**Exercise instructions**
Using the records below, report how many lines include "atomicRm", and give no more than the number.

Saved data entries
/-- The 16-byte header of a vector or tile record as two words. -/
def recordHeader (len tag num vlenb : Nat) : Nat × Nat := (len + tag * 2 ^ 32 + num * 2 ^ 40, vlenb)

/-- Accesses of data word `i` of a record; the header goes with word 0. -/
def spillAccess (base : Word) (len i : Nat) : List VAccess :=
  (if i = 0 then [⟨base, 8, none⟩, ⟨base + 8, 8, none⟩] else []) ++
    (if 8 * i < len then [⟨base + BitVec.ofNat 64 (16 + 8 * i), 8, none⟩] else [])

/-- VSPILL on given operand values (15_isa_vmem.md R390). -/
def vspillRun (d : Reg) (xa : Word) (s : State) : Res :=
  let base := xa
  let v := s.vreg d.toNat
  let t := v.tag.toNat
  let len := recordLen s.vlenb s.vl t
  let hd := recordHeader len t d.toNat s.vlenb
  let value (i j _old : Nat) : Nat :=
    if i = 0 && j = 0 then hd.1 else if i = 0 && j = 1 then hd.2 else v.bits / 2 ^ (64 * i) % 2 ^ 64
  if s.declared ≤ d.toNat then s.illegal
  else if base.toNat % 64 ≠ 0 then .trap ⟨causeMisalign, base⟩ s
  else if s.boundDest d.toNat then s.stream
  else s.vmem 64 .store (max 1 (len / 8)) (fun _ => true) (spillAccess base len) none
    (fun s els => s.storeElems 64 value (s.groupElems 64) (els.length + 1) els)
    fun s2 => s2.vdone [] false

/-- VSPILL (15_isa_vmem.md R390). -/
def execVspill (d a : Reg) (s : State) : Host.Outcome State Fault Refusal :=
  finish (s.vecMem true (s.x a) 0 (vspillRun d (s.x a)))

/-- A header that VFILL accepts: LEN and tag. -/
def fillHeader (vlenb h0 : Nat) : Option (Nat × Nat) :=
  let len := h0 % 2 ^ 32
  let t := h0 / 2 ^ 32 % 256
  if vlenb < len || len % 64 ≠ 0 || tagReserved t || (t = tNone && len ≠ 0) || h0 / 2 ^ 48 ≠ 0 then none else some (len, t)

/-- VFILL (15_isa_vmem.md R390). The header is read whole before the data words. -/
def execVfill (d a : Reg) (s : State) : Host.Outcome State Fault Refusal :=
  finish (s.vecAlone true fun s =>
    let base := s.x a
    if s.declared ≤ d.toNat then s.illegal
    else if base.toNat % 64 ≠ 0 then .trap ⟨causeMisalign, base⟩ s
    else if s.boundDest d.toNat then s.stream
    else match s.checkAt base 16 .load s.h.level with
      | .error c => s.oneFault base false c
      | .ok hit => match s.readLoc hit.loc 16 with
        | none => .ok (s.defer s.vstart ⟨causePoison, base⟩)
        | some hd => match fillHeader s.vlenb (hd % 2 ^ 64) with
          | none => s.illegal
          | some (len, t) =>
            let s0 := s.fill hit.fill
            let sent (s : State) : State :=
              let b := s.h.binding d.toNat
              if b.kind = 3 then
                let s1 := s.sendStrip b (s.regBits d.toNat 1) 0 (s.vl * tagWidth t / 8)
                { s1 with h := s1.h.setBinding d.toNat { b with nsseq := b.nsseq + 1 } }
              else s
            match s0.destStop d.toNat (tagWidth t) with
            | some r => r
            | none =>
              if len = 0 then .ok ((sent ((if t = tNone then s0.killGroup d.toNat 1 else s0.setGroup d.toNat 1 t 0).doneFm s0.h.vec.fmArmed)).vdone [] false)
              else s0.vmem 64 .load (len / 8) (fun _ => true) (fun i => [⟨base + BitVec.ofNat 64 (16 + 8 * i), 8, none⟩]) none
                (fun s els =>
                  let (bits, bad) := s.loadElems (fun i vs b => (putElem 64 i (vs.getD 0 0) b.1, 0)) els (s.regBits d.toNat 1 % 2 ^ (8 * len), 0)
                  let any := match bad with
                    | some b => els.any fun e => decide (e.1 < b.1)
                    | none => !els.isEmpty
                  (if any then s.setGroup d.toNat 1 t bits.1 else s, bad))
                fun s2 => (sent s2).vdone [] false)

end Sys2Proof.Machine
end

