-- ==== Sys2Proof/Machine/Target.lean ====
section
/-! DEFINITION. Target endpoints: the checks of an arriving request, its effect and its reply
(03_routes.md R74, R75, R88 to R94; 18_isa_fabric.md R438, R440, R447; 19_programs_fabric.md R454; 07_core.md R198, R200). -/

set_option Elab.async false

namespace Sys2Proof.Machine

/-! ## Checks (03_routes.md R88, R89) -/

/-- Where a request that passes the checks acts. -/
inductive Target
  | at_ (l : Loc)
  | ring (core off : Nat) (l : Launch)
  | box (core : Nat) (slot : BitVec 3) (launch : BitVec 32)
deriving DecidableEq, Repr

/-- A payload that R438 does not describe. -/
def atomicBad (d : List Byte) : Bool :=
  decide (d.length ≠ 16) || decide (12 < atomicOpc d) || !(atomicWid d == 4 || atomicWid d == 8) || decide (dataNat d / 2 ^ 24 % 2 ^ 40 ≠ 0) ||
    (decide (atomicOpc d ≠ 9) && decide (atomicRm d ≠ 0)) || decide (4 < atomicRm d) || (atomicWid d == 4 && decide (2 ^ 32 ≤ atomicOperand d))

/-- The operation is allowed for the target kind. A sync-add and the collective atomics need scratchpad. -/
def opAllowed (p : Packet) : Bool :=
  let k := p.route.tkind
  match p.op with
  | 6 => k == 2
  | 9 => k == 4
  | 0x0A => k == 0
  | 0x10 => k == 3
  | 4 => k == 0 || (k == 1 && decide (atomicOpc p.data < 10))
  | _ => k == 0 || k == 1

/-- The generation check at a counter. -/
def genOk (c : EpCounter) (eg : BitVec 16) (r : RouteVal) : Bool := c.l.getLsbD r.kslot.toNat && r.gen == eg

/-- Generation of a launch's endpoint on a core. -/
def Launch.eg? (l : Launch) (core : Nat) : Option (BitVec 16) := (l.eps.find? (·.1 == core)).map Prod.snd

/-- The launch whose reservation on a core holds a scratchpad byte. -/
def State.reservationAt (s : State) (core off : Nat) : Option Launch :=
  s.hst.launches.find? fun l => l.cores.contains core && decide (l.rbase ≤ off) && decide (off < l.rbase + shapeSpres l.words)

/-- The placed launches of a core whose allotment has a hart slot. -/
def State.slotHolders (s : State) (core slot : Nat) : List Launch :=
  s.hst.launches.filter fun l => l.cores.contains core && decide (l.firstSlot.toNat ≤ slot) && decide (slot < l.firstSlot.toNat + l.allot)

/-- Owner of the 2 MiB granule of a physical address. -/
def State.ownerOf (s : State) (pa : Nat) : Option Byte := (s.hst.assign.find? (·.1 == pa / 0x200000)).map Prod.snd

/-- Every line of an access lies in a stack, outside the firmware region, in memory of an enclave that holds the endpoint's key id
(08_memory.md R215, R216). -/
def State.stackAccess (s : State) (stack : Nat) (e : HbmEp) (pa n : Nat) : Bool :=
  (List.range ((pa + n - 1) / 64 - pa / 64 + 1)).all fun i =>
    let a := 64 * (pa / 64 + i)
    decide (a < paLimit) && decide ((stackOf a).1 = stack) && !inFirmware a && (s.ownerOf a).any (s.holdsEp e)

/-- The endpoint checks of a mailbox route. -/
def State.boxTarget (s : State) (p : Packet) : Except Nat Target :=
  let r := p.route
  if p.offset % 16 ≠ 0 then .error stBounds
  else
    let slot := r.base % 8 + p.offset / 16
    match (s.slotHolders r.tunit slot).find? fun l => match l.eg? r.tunit with
      | none => false
      | some eg => genOk (s.core r.tunit).ctr eg r with
    | none => .error stRevoked
    | some l => .ok (.box r.tunit (BitVec.ofNat 3 slot) l.id)

/-- The endpoint checks of a scratchpad or ring route. The bytes of a ring's strip are checked against its descriptor instead. -/
def State.spadTarget (s : State) (p : Packet) : Except Nat Target :=
  let r := p.route
  match s.reservationAt r.tunit r.base with
  | none => .error stRevoked
  | some l => match l.eg? r.tunit with
    | none => .error stRevoked
    | some eg =>
      if !genOk (s.core r.tunit).ctr eg r then .error stRevoked
      else if r.tkind = 4 then .ok (.ring r.tunit r.base l)
      else if l.rbase + shapeSpres l.words < r.base + p.offset + accessWidth p then .error stBounds
      else .ok (.at_ (.spad r.tunit (r.base + p.offset)))

/-- The endpoint checks of an HBM route. -/
def State.hbmTarget (s : State) (p : Packet) : Except Nat Target :=
  let r := p.route
  let stack := r.tunit / 128 % 8
  let key := r.tunit % 64
  match s.fab.hbmEps.find? fun e => decide (e.stack.toNat = stack) && decide (e.key.toNat = key) with
  | none => .error stRevoked
  | some e =>
    let i : Fin 8 := ⟨stack, Nat.mod_lt _ (by decide)⟩
    if !genOk (s.fab.stackCtr.get i) e.eg r then .error stRevoked
    else if !s.stackAccess stack e (r.base + p.offset) (accessWidth p) then .error stBounds
    else .ok (.at_ (.hbm (r.base + p.offset) key))

/-- The checks that every request meets before its endpoint is selected. -/
def State.arrivalCheck (s : State) (p : Packet) : Option Nat :=
  let r := p.route
  if r.malformed || p.malformed then some stMalformed
  else if !s.tagOk r then some stTag
  else if p.op = 4 && atomicBad p.data then some stMalformed
  else if !opAllowed p || r.rights / opRight p.op % 2 = 0 then some stRights
  else if r.len < p.offset + accessWidth p then some stBounds
  else none

/-- The target endpoint's checks: where the request acts, or the status of its refusal. -/
def State.targetCheck (s : State) (p : Packet) : Except Nat Target :=
  match s.arrivalCheck p with
  | some st => .error st
  | none => match p.route.tkind with
    | 1 => s.hbmTarget p
    | 2 => s.boxTarget p
    | _ => s.spadTarget p

/-! ## Replies -/

/-- A reply: OP, STATUS and payload. -/
structure Answer where
  op : Nat
  status : Nat
  data : List Byte
deriving DecidableEq, Repr

/-- A refusal. -/
def Answer.error (st : Nat) : Answer := ⟨0x22, st, []⟩

/-- An acknowledgement. -/
def Answer.ack : Answer := ⟨0x21, 0, []⟩

/-- The k-th packet has been served; its reply, if any, goes back. -/
def State.answer (s : State) (k : Nat) (i : NetItem) (a : Option Answer) : State :=
  let s1 := s.dropNet k
  match a with
  | none => s1
  | some a =>
    let hop := if i.pkt.route.kind = 1 then i.pkt.hopidx else i.pkt.route.hc
    s1.putNet (i.pkt.reply a.op a.status hop a.data) true i.dst i.src i.home i.encl

/-- A request of one operation stands at its target; `f` gives the effect and the reply of one that passes the checks. -/
def State.serve (s : State) (op k : Nat) (f : State → Packet → Target → State × Option Answer) : State :=
  match s.fab.net[k]? with
  | none => s
  | some i =>
    if i.pos != .arrived || i.reply || i.pkt.op ≠ op then s
    else match s.targetCheck i.pkt with
      | .error st => s.answer k i (some (.error st))
      | .ok t => let r := f s i.pkt t; r.1.answer k i r.2

/-! ## Reads and writes -/

/-- A read of `LEN` bytes. -/
def State.serveRead (s : State) (p : Packet) (t : Target) : State × Option Answer :=
  match t with
  | .at_ l => match s.readLoc l p.len with
    | none => (s.spoil l p.len, some (.error stPoison))
    | some v => (s, some ⟨0x20, 0, bytesOf v p.len⟩)
  | _ => (s, some (.error stRights))

/-- A write of the payload; `f` says what else it does at its place. -/
def State.serveWrite (s : State) (p : Packet) (t : Target) (f : State → Loc → State) : State × Option Answer :=
  match t with
  | .at_ l => match s.writeLoc l p.len (dataNat p.data) with
    | none => (s.spoil l p.len, some (.error stPoison))
    | some s1 => (f s1 l, some .ack)
  | _ => (s, some (.error stRights))

/-- A remote STORE fills each whole scratchpad word that it writes (19_programs_fabric.md R454). -/
def State.fillStored (s : State) (n : Nat) (l : Loc) : State :=
  match l with
  | .hbm _ _ => s
  | .spad core off => (coveredUnits 8 (spadKey core off) n).foldl State.setFull s

/-- LOAD_REQUEST (03_routes.md R89). -/
def execLoadRequest (k : Nat) (s : State) : Host.Outcome State Fault Refusal := .next (s.serve 1 k State.serveRead)

/-- GET_REQUEST (03_routes.md R89). -/
def execGetRequest (k : Nat) (s : State) : Host.Outcome State Fault Refusal := .next (s.serve 8 k State.serveRead)

/-- STORE_REQUEST (03_routes.md R89, 19_programs_fabric.md R454). -/
def execStoreRequest (k : Nat) (s : State) : Host.Outcome State Fault Refusal :=
  .next (s.serve 2 k fun s p t => s.serveWrite p t fun s l => s.fillStored p.len l)

/-- PSTORE_REQUEST (03_routes.md R89). -/
def execPstoreRequest (k : Nat) (s : State) : Host.Outcome State Fault Refusal := .next (s.serve 3 k fun s p t => s.serveWrite p t fun s _ => s)

/-- PUT_REQUEST (03_routes.md R89). -/
def execPutRequest (k : Nat) (s : State) : Host.Outcome State Fault Refusal := .next (s.serve 7 k fun s p t => s.serveWrite p t fun s _ => s)

/-- MSTORE_REQUEST (03_routes.md R89, 02_fabric.md R59). -/
def execMstoreRequest (k : Nat) (s : State) : Host.Outcome State Fault Refusal :=
  .next (s.serve 0x0A k fun s p t => s.serveWrite p t fun s _ => s)

/-! ## Strips (07_core.md R198) -/

/-- A strip's packet reaches a ring. -/
def State.serveStrip (s : State) (p : Packet) (core off : Nat) (l : Launch) : State × Option Answer :=
  match s.readLoc (.spad core off) 64 with
  | none => (s, some (.error stPoison))
  | some d =>
    if ringMalformed d (shapeSpres l.words) then (s, some (.error stBounds))
    else
      let j := p.sseq % ringNent d
      let so := ringState l.rbase d j
      let w := spadKey core so / 8
      match s.readLoc (.spad core so) 8 with
      | none => (s, some (.error stPoison))
      | some sw =>
        let arr := sw % 2 ^ 32
        if s.mem.isFull w || (arr ≠ 0 && sw / 2 ^ 32 ≠ p.sseq) || ringEsz d < p.offset + p.len then (s, some (.error stBounds))
        else match s.writeLoc (.spad core (ringEntry l.rbase d j + p.offset)) p.len (dataNat p.data) with
          | none => (s, some (.error stPoison))
          | some s1 => match s1.writeLoc (.spad core so) 8 ((arr + p.len) % 2 ^ 32 + 2 ^ 32 * p.sseq) with
            | none => (s1, some (.error stPoison))
            | some s2 => (if arr + p.len = ringEsz d then s2.setFull w else s2, some .ack)

/-- STRDATA_REQUEST (07_core.md R198). -/
def execStrdataRequest (k : Nat) (s : State) : Host.Outcome State Fault Refusal :=
  .next (s.serve 9 k fun s p t => match t with
    | .ring core off l => s.serveStrip p core off l
    | _ => (s, some (.error stRights)))

/-! ## Messages (07_core.md R200, R201) -/

/-- A message as delivered: KIND USER over byte 0 of the payload. -/
def userMessage (d : List Byte) : Msg := BitVec.ofNat 128 (0x40 + dataNat d / 256 * 256)

/-- A SEND reaches a mailbox: it is refused with FULL when 12 or more messages are there, which the core counts. -/
def State.serveSend (s : State) (p : Packet) (core : Nat) (slot : BitVec 3) (launch : BitVec 32) : State × Option Answer :=
  if 12 ≤ (s.mail core slot launch).length then (s.putCore ((s.core core).count 0x11 1), some (.error stFull))
  else (s.mailArrive core slot launch (userMessage p.data), some .ack)

/-- SEND_REQUEST (18_isa_fabric.md R440). -/
def execSendRequest (k : Nat) (s : State) : Host.Outcome State Fault Refusal :=
  .next (s.serve 6 k fun s p t => match t with
    | .box core slot launch => s.serveSend p core slot launch
    | _ => (s, some (.error stRights)))

/-! ## Atomics (03_routes.md R91; 18_isa_fabric.md R438, R447) -/

/-- The replay cache of a target unit. -/
def State.replayOf (s : State) (r : RouteVal) : List ReplayEntry :=
  if r.tkind = 1 then (s.fab.stackReplay.filter fun e => e.1 == r.tunit / 128 % 8).map Prod.snd else (s.core r.tunit).replay

/-- Write the replay cache of a target unit. -/
def State.setReplay (s : State) (r : RouteVal) (l : List ReplayEntry) : State :=
  if r.tkind = 1 then
    let st := r.tunit / 128 % 8
    { s with fab := { s.fab with stackReplay := l.map (fun e => (st, e)) ++ s.fab.stackReplay.filter fun e => e.1 != st } }
  else s.putCore { s.core r.tunit with replay := l }

/-- An entry has the key of a packet. -/
def ReplayEntry.keyOf (e : ReplayEntry) (p : Packet) : Bool :=
  decide (e.spkg.toNat = p.spkg) && decide (e.score.toNat = p.score) && decide (e.hslot.toNat = p.hslot) && e.eng == p.eng && decide (e.aseq.toNat = p.aseq)

/-- Record a reply: it replaces the entry with its key, or the oldest of 64. -/
def State.record (s : State) (p : Packet) (tomb : Bool) (status : Nat) (result : Word) : State :=
  let e : ReplayEntry := ⟨BitVec.ofNat 16 p.spkg, BitVec.ofNat 12 p.score, BitVec.ofNat 3 p.hslot, p.eng, BitVec.ofNat 8 p.aseq,
    BitVec.ofNat 15 p.qtag, tomb, BitVec.ofNat 4 status, result⟩
  s.setReplay p.route ((e :: (s.replayOf p.route).filter fun e => !e.keyOf p).take 64)

/-- The DATA reply of an atomic, or the refusal it was answered with. -/
def atomicAnswer (status : Nat) (result : Word) : Answer := if status = 0 then ⟨0x20, 0, bytesOf result.toNat 8⟩ else .error status

/-- An atomic performed at its location: the old value and the state, or a status. -/
def State.performAtomic (s : State) (p : Packet) (l : Loc) : Except Nat (Word × State) :=
  let d := p.data
  let x := atomicOperand d
  if p.op = 5 then
    (match s.performOp (.cas 8 (BitVec.ofNat 64 (dataNat d))) l (BitVec.ofNat 64 x) with
      | none => .error stPoison
      | some r => .ok r)
  else
    let opc := atomicOpc d
    let wid := atomicWid d
    if opc < 10 then
      (match s.readLoc l wid with
        | none => .error stPoison
        | some old => match s.writeLoc l wid (amoNew opc wid old x ⟨atomicRm d, 0⟩).1 with
          | none => .error stPoison
          | some s1 => .ok (BitVec.ofNat 64 old, s1))
    else match l with
      | .hbm _ _ => .error stRights
      | .spad core off =>
        if opc = 10 then
          (match s.syncEvent core off fun w => w.add (x % 2 ^ 32) with
            | none => .error stPoison
            | some (gen, s1) => .ok (BitVec.ofNat 64 gen, s1))
        else match s.headerEvent core off fun b => if opc = 11 then b.syncAdd (x / 2 ^ 32) (x % 2 ^ 32) else b.abort (x % 2 ^ 32) with
          | none => .error stPoison
          | some s1 => .ok (0, s1)

/-- The replay rule and the effect of an atomic. -/
def State.serveAtomic (s : State) (p : Packet) (l : Loc) : State × Option Answer :=
  let hit := (s.replayOf p.route).find? fun e => e.keyOf p && decide (e.qtag.toNat = p.qtag % 2 ^ 15)
  if p.qtag / 2 ^ 15 % 2 = 1 then
    (match hit with
      | some e => (s, some (atomicAnswer e.status.toNat e.result))
      | none => (s.record p true stReplay 0, some (.error stReplay)))
  else if hit.any (·.tomb) then (s, none)
  else match s.performAtomic p l with
    | .error st => ((s.spoil l (accessWidth p)).record p false st 0, some (.error st))
    | .ok (v, s1) => (s1.record p false 0 v, some (atomicAnswer 0 v))

/-- ATOMIC_REQUEST (18_isa_fabric.md R438, 03_routes.md R91). -/
def execAtomicRequest (k : Nat) (s : State) : Host.Outcome State Fault Refusal :=
  .next (s.serve 4 k fun s p t => match t with
    | .at_ l => s.serveAtomic p l
    | _ => (s, some (.error stRights)))

/-- CAS_REQUEST (18_isa_fabric.md R438, 03_routes.md R91). -/
def execCasRequest (k : Nat) (s : State) : Host.Outcome State Fault Refusal :=
  .next (s.serve 5 k fun s p t => match t with
    | .at_ l => s.serveAtomic p l
    | _ => (s, some (.error stRights)))

end Sys2Proof.Machine
end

**Response area**
2